*Provided information*:
/-- Only the named commands change the published cell state, the bypass mark and the ownership token. From R17, R21,
R15, R284 of spec/. -/
def Obligations.WhoChangesTheCell : Prop :=
  (∀ (c : Instr) (s t : State), exec c s = .next t → match c with
    | .powerOnResetRelease _ _ _ _ _ | .ringReady | .resetComparatorTrip | .vbakOutOfRange _ | .resetNLow
    | .pwrCmdCold _ | .hibWakeTimerExpiry | .hibCciWake _ | .lbusWake _ | .engineWatchdogExpiry _ _
    | .lockstepMismatch _ | .eccUncorrectable _ _ _ _ | .glueUpSwitch | .regOpExecute | .cycleBoundary
    | .lbusServiceRequest | .enrolmentObject _ | .svcRegReq _ _ | .registerWrite _ _ _ => True
    | _ => Block.same .cell s t) ∧
  (∀ (c : Instr) (s t : State), exec c s = .next t → match c with
    | .powerOnResetRelease _ _ _ _ _ | .ringReady | .vsysPlinthSample _ | .stage4HandoffTimeout
    | .resetComparatorTrip | .vbakOutOfRange _ | .resetNLow | .pwrCmdCold _ | .hibWakeTimerExpiry
    | .hibCciWake _ | .lbusWake _ | .engineWatchdogExpiry _ _ | .lockstepMismatch _ | .eccUncorrectable _ _ _ _
    | .glueUpSwitch | .regOpExecute | .cycleBoundary | .peAssessment _ _ | .offStateDiagComplete
    | .legRetestComplete | .prtBypassReq _ _ | .stateMirrorRx _ | .openingStepTimer _ | .lbusServiceRequest
    | .enrolmentObject _ | .svcRegReq _ _ | .registerWrite _ _ _ => True
    | _ => Block.same .bypass s t) ∧
  (∀ (c : Instr) (s t : State), exec c s = .next t → match c with
    | .powerOnResetRelease _ _ _ _ _ | .ringReady | .memberBTokenWaitExpiry | .resetComparatorTrip
    | .vbakOutOfRange _ | .resetNLow | .pwrCmdWarm _ | .pwrCmdCold _ | .hibWakeTimerExpiry | .hibCciWake _
    | .lbusWake _ | .engineWatchdogExpiry _ _ | .warmResetResume | .lockstepMismatch _
    | .eccUncorrectable _ _ _ _ | .glueUpSwitch | .regOpExecute | .cycleBoundary | .glStatusFrameRx _ _ _
    | .heartbeatRx _ | .heartbeatTimeout | .handoverSwitch | .lbusServiceRequest | .enrolmentObject _
    | .svcRegReq _ _ | .registerWrite _ _ _ => True
    | _ => Block.same .token s t)

/-- Only the named commands change the image slots, the image in force and the lifecycle state. From R48, R55, R341,
R345 of spec/. -/
def Obligations.WhoChangesTheImage : Prop :=
  (∀ (c : Instr) (s t : State), exec c s = .next t → match c with
    | .bootSlotVerifyComplete | .imgCmdStageBegin _ _ | .stagingChunk _ _ | .glueUpSwitch | .regOpExecute
    | .cycleBoundary | .lbusServiceRequest | .enrolmentObject _ | .svcRegReq _ _ | .svcBulk _ _ _ _
    | .registerWrite _ _ _ | .nvmWriteComplete => True
    | _ => Block.same .slots s t) ∧
  (∀ (c : Instr) (s t : State), exec c s = .next t → match c with
    | .powerOnResetRelease _ _ _ _ _ | .bootSlotVerifyComplete | .resetComparatorTrip | .vbakOutOfRange _
    | .resetNLow | .pwrCmdCold _ | .hibWakeTimerExpiry | .hibCciWake _ | .lbusWake _
    | .engineWatchdogExpiry _ _ | .lockstepMismatch _ | .eccUncorrectable _ _ _ _ | .glueUpSwitch
    | .regOpExecute | .cycleBoundary | .lbusServiceRequest | .enrolmentObject _ | .svcRegReq _ _
    | .registerWrite _ _ _ => True
    | _ => Block.same .image s t) ∧
  (∀ (c : Instr) (s t : State), exec c s = .next t → match c with
    | .regOpExecute | .lbusServiceRequest | .secCmdStepField _ | .enrolmentObject _ | .svcRegReq _ _
    | .registerWrite _ _ _ => True
    | _ => Block.same .life s t)
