-- ==== Sys2Proof/Laws/State.lean ====
section
/-! SUPPORT. One lemma per field per update of the state, each true by unfolding. -/

set_option Elab.async false

namespace Sys2Proof.Machine

variable (s : State)
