-- ==== Sys2Proof/Laws/FrameOps.lean ====
section
/-! SUPPORT. What the shared operations leave unchanged, one lemma for each. -/

set_option Elab.async false

set_option linter.unusedSimpArgs false

namespace Sys2Proof.Machine

theorem State.onChain_drop {fm : Nat} (s : State) (c : ChainId) (f : Chain → Chain) (hfm : fm &&& 196608 = 196608) :
    (State.onChain s c f).drop fm = s.drop fm := by
  refine drop_sub hfm ?_
  unfold State.onChain
  repeat' (first | simp only [↓State.onChA_drop, ↓State.onChB_drop, id_eq, Nat.reduceAnd, Nat.reduceEqDiff, ↓drop_ite, ↓drop_fst_ite, ↓drop_cond, ↓resState_ite, ↓resState_next, ite_self, cond_self, true_or, or_true, false_or, or_false, implies_true, ↓foldl_drop, ↓foldl_fst_drop] | split)

theorem State.onSen_drop {fm : Nat} (s : State) (c : ChainId) (f : Sen → Sen) (hfm : fm &&& 786432 = 786432) :
    (State.onSen s c f).drop fm = s.drop fm := by
  refine drop_sub hfm ?_
  unfold State.onSen
  repeat' (first | simp only [↓State.onSnA_drop, ↓State.onSnB_drop, id_eq, Nat.reduceAnd, Nat.reduceEqDiff, ↓drop_ite, ↓drop_fst_ite, ↓drop_cond, ↓resState_ite, ↓resState_next, ite_self, cond_self, true_or, or_true, false_or, or_false, implies_true, ↓foldl_drop, ↓foldl_fst_drop] | split)

theorem State.onEs_drop {fm : Nat} (s : State) (c : ChainId) (f : EstCh → EstCh) (hfm : fm &&& 3145728 = 3145728) :
    (State.onEs s c f).drop fm = s.drop fm := by
  refine drop_sub hfm ?_
  unfold State.onEs
  repeat' (first | simp only [↓State.onEsA_drop, ↓State.onEsB_drop, id_eq, Nat.reduceAnd, Nat.reduceEqDiff, ↓drop_ite, ↓drop_fst_ite, ↓drop_cond, ↓resState_ite, ↓resState_next, ite_self, cond_self, true_or, or_true, false_or, or_false, implies_true, ↓foldl_drop, ↓foldl_fst_drop] | split)

theorem State.onMod_drop {fm : Nat} (s : State) (c : ChainId) (m : Fin 32) (f : ModRec → ModRec) (hfm : fm &&& 196608 = 196608) :
    (State.onMod s c m f).drop fm = s.drop fm := by
  refine drop_sub hfm ?_
  unfold State.onMod
  repeat' (first | simp only [↓State.onChain_drop, id_eq, Nat.reduceAnd, Nat.reduceEqDiff, ↓drop_ite, ↓drop_fst_ite, ↓drop_cond, ↓resState_ite, ↓resState_next, ite_self, cond_self, true_or, or_true, false_or, or_false, implies_true, ↓foldl_drop, ↓foldl_fst_drop] | split)

theorem State.onRec_drop {fm : Nat} (s : State) (c : ChainId) (m : Fin 32) (f : SenRec → SenRec) (hfm : fm &&& 786432 = 786432) :
    (State.onRec s c m f).drop fm = s.drop fm := by
  refine drop_sub hfm ?_
  unfold State.onRec
  repeat' (first | simp only [↓State.onSen_drop, id_eq, Nat.reduceAnd, Nat.reduceEqDiff, ↓drop_ite, ↓drop_fst_ite, ↓drop_cond, ↓resState_ite, ↓resState_next, ite_self, cond_self, true_or, or_true, false_or, or_false, implies_true, ↓foldl_drop, ↓foldl_fst_drop] | split)

theorem State.onAcc_drop {fm : Nat} (s : State) (c : ChainId) (m : Fin 32) (f : EstMod → EstMod) (hfm : fm &&& 3145728 = 3145728) :
    (State.onAcc s c m f).drop fm = s.drop fm := by
  refine drop_sub hfm ?_
  unfold State.onAcc
  repeat' (first | simp only [↓State.onEs_drop, id_eq, Nat.reduceAnd, Nat.reduceEqDiff, ↓drop_ite, ↓drop_fst_ite, ↓drop_cond, ↓resState_ite, ↓resState_next, ite_self, cond_self, true_or, or_true, false_or, or_false, implies_true, ↓foldl_drop, ↓foldl_fst_drop] | split)

theorem State.onCell_drop {fm : Nat} (s : State) (c : ChainId) (m : Fin 32) (k : Fin 32) (f : CellAcc → CellAcc) (hfm : fm &&& 3145728 = 3145728) :
    (State.onCell s c m k f).drop fm = s.drop fm := by
  refine drop_sub hfm ?_
  unfold State.onCell
  repeat' (first | simp only [↓State.onAcc_drop, id_eq, Nat.reduceAnd, Nat.reduceEqDiff, ↓drop_ite, ↓drop_fst_ite, ↓drop_cond, ↓resState_ite, ↓resState_next, ite_self, cond_self, true_or, or_true, false_or, or_false, implies_true, ↓foldl_drop, ↓foldl_fst_drop] | split)

theorem State.onLeg_drop {fm : Nat} (s : State) (l : Leg) (f : LegRec → LegRec) (hfm : fm &&& 549755846656 = 549755846656) :
    (State.onLeg s l f).drop fm = s.drop fm := by
  refine drop_sub hfm ?_
  unfold State.onLeg
  repeat' (first | simp only [↓State.onGlk_drop, id_eq, Nat.reduceAnd, Nat.reduceEqDiff, ↓drop_ite, ↓drop_fst_ite, ↓drop_cond, ↓resState_ite, ↓resState_next, ite_self, cond_self, true_or, or_true, false_or, or_false, implies_true, ↓foldl_drop, ↓foldl_fst_drop] | (refine (State.onGlk_drop (by decide) ?_ ?_ ?_ ?_ ?_ ?_ ?_ ).trans ?_) | with_reducible rfl | exact Or.inl (by decide) | refine Or.inr fun _ => ?_ | (intro _; split <;> with_reducible rfl) | split)

theorem State.onUnit_drop {fm : Nat} (s : State) (l : Leg) (f : PulseUnit → PulseUnit) (hfm : fm &&& 16384 = 16384) :
    (State.onUnit s l f).drop fm = s.drop fm := by
  refine drop_sub hfm ?_
  unfold State.onUnit
  repeat' (first | simp only [↓State.onPwm_drop, id_eq, Nat.reduceAnd, Nat.reduceEqDiff, ↓drop_ite, ↓drop_fst_ite, ↓drop_cond, ↓resState_ite, ↓resState_next, ite_self, cond_self, true_or, or_true, false_or, or_false, implies_true, ↓foldl_drop, ↓foldl_fst_drop] | split)

theorem State.onLink_drop {fm : Nat} (s : State) (i : Fin 4) (f : LinkRec → LinkRec) (hfm : fm &&& 32768 = 32768) :
    (State.onLink s i f).drop fm = s.drop fm := by
  refine drop_sub hfm ?_
  unfold State.onLink
  repeat' (first | simp only [↓State.onGlk_drop, id_eq, Nat.reduceAnd, Nat.reduceEqDiff, ↓drop_ite, ↓drop_fst_ite, ↓drop_cond, ↓resState_ite, ↓resState_next, ite_self, cond_self, true_or, or_true, false_or, or_false, implies_true, ↓foldl_drop, ↓foldl_fst_drop] | (refine (State.onGlk_drop (by decide) ?_ ?_ ?_ ?_ ?_ ?_ ?_ ).trans ?_) | with_reducible rfl | exact Or.inl (by decide) | refine Or.inr fun _ => ?_ | (intro _; split <;> with_reducible rfl) | split)

theorem State.onPort_drop {fm : Nat} (s : State) (p : RPort) (f : RingPort → RingPort) (hfm : fm &&& 128 = 128) :
    (State.onPort s p f).drop fm = s.drop fm := by
  refine drop_sub hfm ?_
  unfold State.onPort
  repeat' (first | simp only [↓State.onSpl_drop, id_eq, Nat.reduceAnd, Nat.reduceEqDiff, ↓drop_ite, ↓drop_fst_ite, ↓drop_cond, ↓resState_ite, ↓resState_next, ite_self, cond_self, true_or, or_true, false_or, or_false, implies_true, ↓foldl_drop, ↓foldl_fst_drop] | split)

theorem State.onCh_drop {fm : Nat} (s : State) (n : Fin 12) (f : LswCh → LswCh) (hfm : fm &&& 67108864 = 67108864) :
    (State.onCh s n f).drop fm = s.drop fm := by
  refine drop_sub hfm ?_
  unfold State.onCh
  repeat' (first | simp only [↓State.onLsw_drop, id_eq, Nat.reduceAnd, Nat.reduceEqDiff, ↓drop_ite, ↓drop_fst_ite, ↓drop_cond, ↓resState_ite, ↓resState_next, ite_self, cond_self, true_or, or_true, false_or, or_false, implies_true, ↓foldl_drop, ↓foldl_fst_drop] | split)

theorem State.onCluster_drop {fm : Nat} (s : State) (n : Fin 3) (f : ClusterRec → ClusterRec) (hfm : fm &&& 67108864 = 67108864) :
    (State.onCluster s n f).drop fm = s.drop fm := by
  refine drop_sub hfm ?_
  unfold State.onCluster
  repeat' (first | simp only [↓State.onLsw_drop, id_eq, Nat.reduceAnd, Nat.reduceEqDiff, ↓drop_ite, ↓drop_fst_ite, ↓drop_cond, ↓resState_ite, ↓resState_next, ite_self, cond_self, true_or, or_true, false_or, or_false, implies_true, ↓foldl_drop, ↓foldl_fst_drop] | split)

theorem send_drop {fm : Nat} (s : State) (o : Out) (hfm : fm &&& 137438953472 = 137438953472) :
    (send s o).drop fm = s.drop fm := by
  refine drop_sub hfm ?_
  unfold send
  repeat' (first | simp only [↓State.withOutbox_drop, id_eq, Nat.reduceAnd, Nat.reduceEqDiff, ↓drop_ite, ↓drop_fst_ite, ↓drop_cond, ↓resState_ite, ↓resState_next, ite_self, cond_self, true_or, or_true, false_or, or_false, implies_true, ↓foldl_drop, ↓foldl_fst_drop] | split)

theorem answer_drop {fm : Nat} (s : State) (p : Requester) (code : Nat) (hfm : fm &&& 137438953472 = 137438953472) :
    (answer s p code).drop fm = s.drop fm := by
  refine drop_sub hfm ?_
  unfold answer
  repeat' (first | simp only [↓send_drop, id_eq, Nat.reduceAnd, Nat.reduceEqDiff, ↓drop_ite, ↓drop_fst_ite, ↓drop_cond, ↓resState_ite, ↓resState_next, ite_self, cond_self, true_or, or_true, false_or, or_false, implies_true, ↓foldl_drop, ↓foldl_fst_drop] | split)

theorem tick_drop {fm : Nat} (s : State) (hfm : fm &&& 34359738624 = 34359738624) :
    (tick s).drop fm = s.drop fm := by
  refine drop_sub hfm ?_
  unfold tick
  repeat' (first | simp only [↓State.withClock_drop, ↓State.onTim_drop, id_eq, Nat.reduceAnd, Nat.reduceEqDiff, ↓drop_ite, ↓drop_fst_ite, ↓drop_cond, ↓resState_ite, ↓resState_next, ite_self, cond_self, true_or, or_true, false_or, or_false, implies_true, ↓foldl_drop, ↓foldl_fst_drop] | split)
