-- ==== Sys2Proof/Laws/Fields.lean ====
section
/-! SUPPORT. What the shared operations leave unchanged, block by block, for rewriting. -/

set_option Elab.async false

namespace Sys2Proof.Machine
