-- ==== Sys2Proof/Laws/FramePower.lean ====
section
/-! SUPPORT. What the operations and commands of power, bridge and chain leave unchanged. -/

set_option Elab.async false

set_option linter.unusedSimpArgs false

namespace Sys2Proof.Machine

theorem shedLoads_drop {fm : Nat} (s : State) (hfm : fm &&& 67108864 = 67108864) :
    (shedLoads s).drop fm = s.drop fm := by
  refine drop_sub hfm ?_
  unfold shedLoads
  repeat' (first | simp only [↓refreshLoads_drop, ↓State.onLsw_drop, id_eq, Nat.reduceAnd, Nat.reduceEqDiff, ↓drop_ite, ↓drop_fst_ite, ↓drop_cond, ↓resState_ite, ↓resState_next, ite_self, cond_self, true_or, or_true, false_or, or_false, implies_true, ↓foldl_drop, ↓foldl_fst_drop] | split)

theorem enterWarn_drop {fm : Nat} (s : State) (hfm : fm &&& 9126805504 = 9126805504) :
    (enterWarn s).drop fm = s.drop fm := by
  refine drop_sub hfm ?_
  unfold enterWarn
  repeat' (first | simp only [↓logEvent_drop, ↓State.onPwr_drop, id_eq, Nat.reduceAnd, Nat.reduceEqDiff, ↓drop_ite, ↓drop_fst_ite, ↓drop_cond, ↓resState_ite, ↓resState_next, ite_self, cond_self, true_or, or_true, false_or, or_false, implies_true, ↓foldl_drop, ↓foldl_fst_drop] | (refine (State.onPwr_drop (by decide) ?_ ?_ ?_ ?_ ).trans ?_) | with_reducible rfl | exact Or.inl (by decide) | refine Or.inr fun _ => ?_ | (intro _; split <;> with_reducible rfl) | split)

theorem enterStage1_drop {fm : Nat} (s : State) (hfm : fm &&& 13770129408 = 13770129408) :
    (enterStage1 s).drop fm = s.drop fm := by
  refine drop_sub hfm ?_
  unfold enterStage1
  repeat' (first | simp only [↓logEvent_drop, ↓shedLoads_drop, ↓watchActs_drop, ↓State.onPwr_drop, ↓State.onEst_drop, ↓State.onEvt_drop, id_eq, Nat.reduceAnd, Nat.reduceEqDiff, ↓drop_ite, ↓drop_fst_ite, ↓drop_cond, ↓resState_ite, ↓resState_next, ite_self, cond_self, true_or, or_true, false_or, or_false, implies_true, ↓foldl_drop, ↓foldl_fst_drop] | (refine (State.onPwr_drop (by decide) ?_ ?_ ?_ ?_ ).trans ?_) | (refine (State.onEvt_drop (by decide) ?_ ?_ ?_ ).trans ?_) | with_reducible rfl | exact Or.inl (by decide) | refine Or.inr fun _ => ?_ | (intro _; split <;> with_reducible rfl) | split)

theorem enterStage2_drop {fm : Nat} (s : State) (hfm : fm &&& 9537847296 = 9537847296) :
    (enterStage2 s).drop fm = s.drop fm := by
  refine drop_sub hfm ?_
  unfold enterStage2
  repeat' (first | simp only [↓shedBus_drop, ↓logEvent_drop, ↓State.onPwr_drop, ↓State.onThm_drop, id_eq, Nat.reduceAnd, Nat.reduceEqDiff, ↓drop_ite, ↓drop_fst_ite, ↓drop_cond, ↓resState_ite, ↓resState_next, ite_self, cond_self, true_or, or_true, false_or, or_false, implies_true, ↓foldl_drop, ↓foldl_fst_drop] | (refine (State.onPwr_drop (by decide) ?_ ?_ ?_ ?_ ).trans ?_) | (refine (State.onThm_drop (by decide) ?_ ?_ ?_ ?_ ).trans ?_) | with_reducible rfl | exact Or.inl (by decide) | refine Or.inr fun _ => ?_ | (intro _; split <;> with_reducible rfl) | split)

*Task goal*: In the entries, find every line holding "ringReady" and copy it.

*Written answer*:
    | .powerOnResetRelease _ _ _ _ _ | .ringReady | .resetComparatorTrip | .vbakOutOfRange _ | .resetNLow
    | .powerOnResetRelease _ _ _ _ _ | .ringReady | .vsysPlinthSample _ | .stage4HandoffTimeout
    | .powerOnResetRelease _ _ _ _ _ | .ringReady | .memberBTokenWaitExpiry | .resetComparatorTrip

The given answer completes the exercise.